Fig 6. The comparisons between predictions (lines) and experiments (symbols) for MMTV and T2 pseudoknots in divalent ion solutions.

(a) MMTV pseudoknot at 50mM [K⁺] with 0.5mM [Mg²⁺] and 3.0mM [Mg²⁺], respectively. Symbols: the heat capacity C_p for MMTV pseudoknot at 50mM [K⁺] with 0.5mM [Mg²⁺]. (c) T2 pseudoknot at 100mM [K⁺] with 0.1mM [Mg²⁺] and 1.0mM [Mg²⁺], respectively. Symbols: dA/dT, the first derivative of absorbance with respect to temperature. (b, d) The melting temperatures T_m1 and T_m2 of two transitions (F→I and I→U) as functions of [Mg²⁺] for MMTV pseudoknot in the presence of 50mM [K⁺] (b) and T2 pseudoknot in the presence of 100mM [K⁺] (d).
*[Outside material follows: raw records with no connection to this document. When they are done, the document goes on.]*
-- ==== Sys2Proof/Machine/Arith.lean ====
section
/-! DEFINITION. What one element computes: integer, fixed-point and floating-point arithmetic, selections, compares and
conversions (13 R255 to R266, 17 R320 to R337). -/

namespace Sys2Proof.Machine

/-! ### Elements of a lane (17 R317) -/

/-- Elements of a type in one lane's operand. -/
def elemCount (ty : Nat) : Nat := if tyWidth ty < 32 then 32 / tyWidth ty else 1

/-- One element's result: its bits and flags, and whether it was rounded under MR.rnd. -/
structure ElemOut where
  val : Nat
  flags : Nat := 0
  rounds : Bool := false

/-- Compute n elements of width w from element k on, in ascending order (R317, R259). -/
def elemLoop (m : W64) (w : Nat) (i : LaneIn) (f : Nat → Nat → Nat → Nat → ElemOut) : Nat → Nat → Nat → LaneOut
  | _, 0, z => { val := 0, z := z }
  | k, n + 1, z =>
    let e := f z (bitsN i.a (k * w) w) (bitsN i.b (k * w) w) (bitsN i.d (k * w) w)
    let r := elemLoop m w i f (k + 1) n (if e.rounds then zStep m z else z)
    { val := e.val % 2 ^ w * 2 ^ (k * w) + r.val, flags := e.flags ||| r.flags, z := r.z }

/-- An element-wise operation of MR.type; `f` is given the LFSR and the elements of a, b and d. -/
def elemWise (f : Nat → Nat → Nat → Nat → ElemOut) (i : LaneIn) : LaneOut :=
  let w := tyWidth (mrType i.mr)
  elemLoop i.mr w i f 0 (elemCount (mrType i.mr)) i.z

/-! ### Integers and fixed point (13 R261) -/

/-- An element as an integer, by the signedness of its type. -/
def elemInt (ty x : Nat) : Int := if tySigned ty then sextN (tyWidth ty) x else ((x % 2 ^ tyWidth ty : Nat) : Int)
def tyMin (ty : Nat) : Int := if tySigned ty then -(2 ^ (tyWidth ty - 1)) else 0
def tyMax (ty : Nat) : Int := if tySigned ty then 2 ^ (tyWidth ty - 1) - 1 else 2 ^ tyWidth ty - 1
def clampInt (lo hi x : Int) : Int := if x < lo then lo else if hi < x then hi else x
/-- The range step: wrap, or clamp with MR.sat = 1. -/
def rangeStep (ty : Nat) (sat : Bool) (x : Int) : Nat :=
  wrapN (tyWidth ty) (if sat then clampInt (tyMin ty) (tyMax ty) x else x)

/-- num / den rounded under rnd to an integer (R257), and whether it was inexact. -/
def roundInt (rnd z : Nat) (neg : Bool) (num den : Nat) : Int × Bool :=
  let k := num / den
  let rem := num % den
  let k := if roundUp rnd neg (k % 2 == 1) rem den z then k + 1 else k
  (if neg then -(k : Int) else k, rem != 0)

/-- An exact fixed-point result x / den, in units of 2^-qfrac, rounded and brought into range. -/
def fixResult (m : W64) (z : Nat) (x : Int) (den : Nat) : ElemOut :=
  { val := rangeStep (mrType m) (mrSat m) (roundInt (mrRnd m) z (x < 0) x.natAbs den).1, rounds := true }

def intResult (m : W64) (x : Int) : ElemOut := { val := rangeStep (mrType m) (mrSat m) x }

/-! ### Floating point and binary8 (17 R319) -/

def mrFmt (m : W64) : Fmt := tyFmt (mrType m) (mrB8 m)
/-- An operand of MR.type, under fzi of its class. -/
def fltIn (m : W64) (x : Nat) : FV := (mrFmt m).operand (fziOf m (mrType m)) x
/-- A result rounded once to MR.type. -/
def fltOut (m : W64) (z : Nat) (v : FV × Nat) : ElemOut :=
  let r := (mrFmt m).roundV (mrRnd m) (mrSat m) (fzoOf m (mrType m)) z v.1
  { val := r.1, flags := r.2 ||| v.2, rounds := true }

/-- The class of MR.type decides: integer, fixed point, or floating point and binary8. -/
def byClass {α : Type} (m : W64) (int fix flt : α) : α :=
  if tyInt (mrType m) then int else if tyFix (mrType m) then fix else flt

def addElem (m : W64) (z a b _d : Nat) : ElemOut :=
  let ty := mrType m
  byClass m (intResult m (elemInt ty a + elemInt ty b)) (intResult m (elemInt ty a + elemInt ty b))
    (fltOut m z (FV.add (mrRnd m) (fltIn m a) (fltIn m b)))

def subElem (m : W64) (z a b _d : Nat) : ElemOut :=
  let ty := mrType m
  byClass m (intResult m (elemInt ty a - elemInt ty b)) (intResult m (elemInt ty a - elemInt ty b))
    (fltOut m z (FV.add (mrRnd m) (fltIn m a) (fltIn m b).neg))

def mulElem (m : W64) (z a b _d : Nat) : ElemOut :=
  let ty := mrType m
  let p := elemInt ty a * elemInt ty b
  byClass m (intResult m p) (fixResult m z p (2 ^ mrQ m)) (fltOut m z ((fltIn m a).mul (fltIn m b)))

def madElem (m : W64) (z a b d : Nat) : ElemOut :=
  let ty := mrType m
  let p := elemInt ty a * elemInt ty b
  byClass m (intResult m (p + elemInt ty d)) (fixResult m z (p + elemInt ty d * 2 ^ mrQ m) (2 ^ mrQ m))
    (fltOut m z (FV.fma (mrRnd m) (fltIn m a) (fltIn m b) (fltIn m d)))

/-- MULH (R321). -/
def mulhElem (m : W64) (_z a b _d : Nat) : ElemOut :=
  let ty := mrType m
  { val := wrapN (tyWidth ty) ((elemInt ty a * elemInt ty b).fdiv (2 ^ tyWidth ty)) }

/-- A floating-point operand as a selection sees it: a subnormal under fzi is the zero of its sign, a NaN canonical. -/
def selCode (m : W64) (x : Nat) : Nat :=
  let f := mrFmt m
  match fltIn m x with
  | .nan => f.nanCode
  | .fin neg n _ => if n = 0 then f.encode neg 0 0 else x
  | .inf _ => x

/-- MIN and MAX (R322); `prop` for MINP and MAXP. -/
def selElem (m : W64) (isMax prop : Bool) (a b : Nat) : Nat :=
  let ty := mrType m
  if tyInt ty || tyFix ty then
    if (if isMax then decide (elemInt ty a < elemInt ty b) else decide (elemInt ty b < elemInt ty a)) then b else a
  else
    let x := fltIn m a
    let y := fltIn m b
    if x.isNan || y.isNan then
      (if prop then (mrFmt m).nanCode else if x.isNan then selCode m b else selCode m a)
    else if (if isMax then x.lt true y else y.lt true x) then selCode m b else selCode m a

def absElem (m : W64) (_z a _b _d : Nat) : ElemOut :=
  let ty := mrType m
  let i := elemInt ty a
  if tyInt ty || tyFix ty then intResult m (if i < 0 then -i else i)
  else
    let f := mrFmt m
    match fltIn m a with
    | .nan => { val := f.nanCode }
    | .fin _ n _ => { val := if n = 0 then f.encode false 0 0 else if f.signed then a % 2 ^ (f.w - 1) else a }
    | .inf _ => { val := if f.signed then a % 2 ^ (f.w - 1) else a }

def negElem (m : W64) (_z a _b _d : Nat) : ElemOut :=
  let ty := mrType m
  if tyInt ty || tyFix ty then
    (if tySigned ty then intResult m (-elemInt ty a)
     else { val := if mrSat m then 0 else wrapN (tyWidth ty) (-elemInt ty a) })
  else
    let f := mrFmt m
    let flip := if f.signed then a ^^^ 2 ^ (f.w - 1) else if mrSat m then 0 else f.nanCode
    let nv := if f.signed || mrSat m then 0 else 1
    match fltIn m a with
    | .nan => { val := f.nanCode }
    | .fin neg n _ => if n = 0 then { val := f.encode (!neg) 0 0 } else { val := flip, flags := nv }
    | .inf _ => { val := flip, flags := nv }

/-- DIV (R324). -/
def divElem (m : W64) (z a b _d : Nat) : ElemOut :=
  let ty := mrType m
  let x := elemInt ty a
  let y := elemInt ty b
  byClass m
    (if y = 0 then { val := 2 ^ tyWidth ty - 1 } else intResult m (x.tdiv y))
    (if y = 0 then { val := 2 ^ tyWidth ty - 1 } else fixResult m z ((if y < 0 then -x else x) * 2 ^ mrQ m) y.natAbs)
    (fltOut m z ((fltIn m a).div (fltIn m b)))

/-- REM (R324). -/
def remElem (m : W64) (_z a b _d : Nat) : ElemOut :=
  let ty := mrType m
  let x := elemInt ty a
  let y := elemInt ty b
  { val := if y = 0 then a else wrapN (tyWidth ty) (x - y * x.tdiv y) }

/-! ### Bits (17 R325) -/

def shiftAmount (w b : Nat) : Nat := b % w
def shlElem (m : W64) (_z a b _d : Nat) : ElemOut :=
  let w := tyWidth (mrType m)
  { val := a * 2 ^ shiftAmount w b % 2 ^ w }
def shrElem (m : W64) (_z a b _d : Nat) : ElemOut :=
  let w := tyWidth (mrType m)
  { val := wrapN w ((elemInt (mrType m) a).fdiv (2 ^ shiftAmount w b)) }
def rotElem (m : W64) (_z a b _d : Nat) : ElemOut :=
  let w := tyWidth (mrType m)
  let s := shiftAmount w b
  { val := a * 2 ^ s % 2 ^ w + a / 2 ^ (w - s) }
def bitList (w a : Nat) : List Bool := (List.range w).map a.testBit
def clzElem (m : W64) (_z a _b _d : Nat) : ElemOut :=
  let w := tyWidth (mrType m)
  { val := if a = 0 then w else w - 1 - Nat.log2 a }
def popcElem (m : W64) (_z a _b _d : Nat) : ElemOut := { val := ((bitList (tyWidth (mrType m)) a).filter id).length }
def brevElem (m : W64) (_z a _b _d : Nat) : ElemOut :=
  { val := (bitList (tyWidth (mrType m)) a).foldl (fun r b => 2 * r + (if b then 1 else 0)) 0 }

/-! ### Immediates (17 R326) -/

/-- imm16 as a value of a floating-point class: read as binary16. -/
def immFlt (imm : BitVec 16) : FV := fmtF16.value imm.toNat

def moviElem (imm : BitVec 16) (m : W64) (z _a _b _d : Nat) : ElemOut :=
  let i : ElemOut := { val := wrapN (tyWidth (mrType m)) imm.toInt }
  byClass m i i (fltOut m z (immFlt imm, 0))

def addiElem (imm : BitVec 16) (m : W64) (z _a _b d : Nat) : ElemOut :=
  let i := intResult m (elemInt (mrType m) d + imm.toInt)
  byClass m i i (fltOut m z (FV.add (mrRnd m) (fltIn m d) (immFlt imm)))

/-- LI32's value for MR.type, over its 32 or 64 bits. -/
def li32Value (m : W64) (lit : W32) : Nat :=
  match mrType m with
  | 6 => wrapN 64 lit.toInt
  | 11 => (fmtF64.roundV 0 false false 0 (fmtF32.value lit.toNat)).1
  | _ => lit.toNat

/-! ### Compares (17 R328) -/

/-- Less, equal, and unordered of two elements. -/
def cmpElem (m : W64) (a b : Nat) : Bool × Bool × Bool :=
  let ty := mrType m
  if tyInt ty || tyFix ty then (decide (elemInt ty a < elemInt ty b), decide (elemInt ty a = elemInt ty b), false)
  else
    let x := fltIn m a
    let y := fltIn m b
    (x.lt false y, x.eqv y, x.isNan || y.isNan)

/-! ### Special functions and floating-point operations (17 R329 to R332) -/

/-- A function of R329: correctly rounded in 16 bits; bounded in 32 and 64. -/
def funElem (op ulps : Nat) (g : FV → FuncVal) (m : W64) (z a _b _d : Nat) : ElemOut :=
  let ty := mrType m
  let v := g (fltIn m a)
  if tyWidth ty < 32 then
    let r := fltOut m z (v.v, v.flags)
    r
  else
    let fz := (if fziOf m ty then 1 else 0) + (if fzoOf m ty then 2 else 0)
    let r := boundedRound (mrFmt m) (fzoOf m ty) op fz a ulps v
    { val := r.1, flags := r.2 }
Symbols: experimental T_m1 (blue square) and T_m2 (red triangle) [75,77]. Lines: corresponding predictions.

Fig 7. The predicted thermal unfolding of MMTV, T2 and T2 variant pseudoknots at 1M [K⁺].

(a-c) The fractions of F, S1, S2 and U states as functions of temperature in thermal unfolding of MMTV (a), T2 (b), and T2 variant (c) pseudoknots at 1M [K⁺]. F stands for fully folded RNA; S1, hairpin intermediate with Stem 1; S2, hairpin intermediate with Stem 2; U, fully unfolded RNA. (d) Schematic diagram shows the dominating structural transitions of MMTV pseudoknot along the unfolding pathway inferred from the fraction of states shown in panel (a). (e) Schematic diagram shows the structural transitions of T2 pseudoknot and the variant of T2 pseudoknot along the unfolding pathway inferred from their respective fraction of states shown in panels (b) and (c).

Fig 8

The fractions of F, S1, S2 and U states as functions of temperature in thermal unfolding of MMTV (a-c) and T2 (d-f) pseudoknots at different [K⁺]’s. F stands for fully folded RNA; S1, hairpin intermediate with Stem1; S2, hairpin intermediate with Stem2; U, fully unfolded RNA.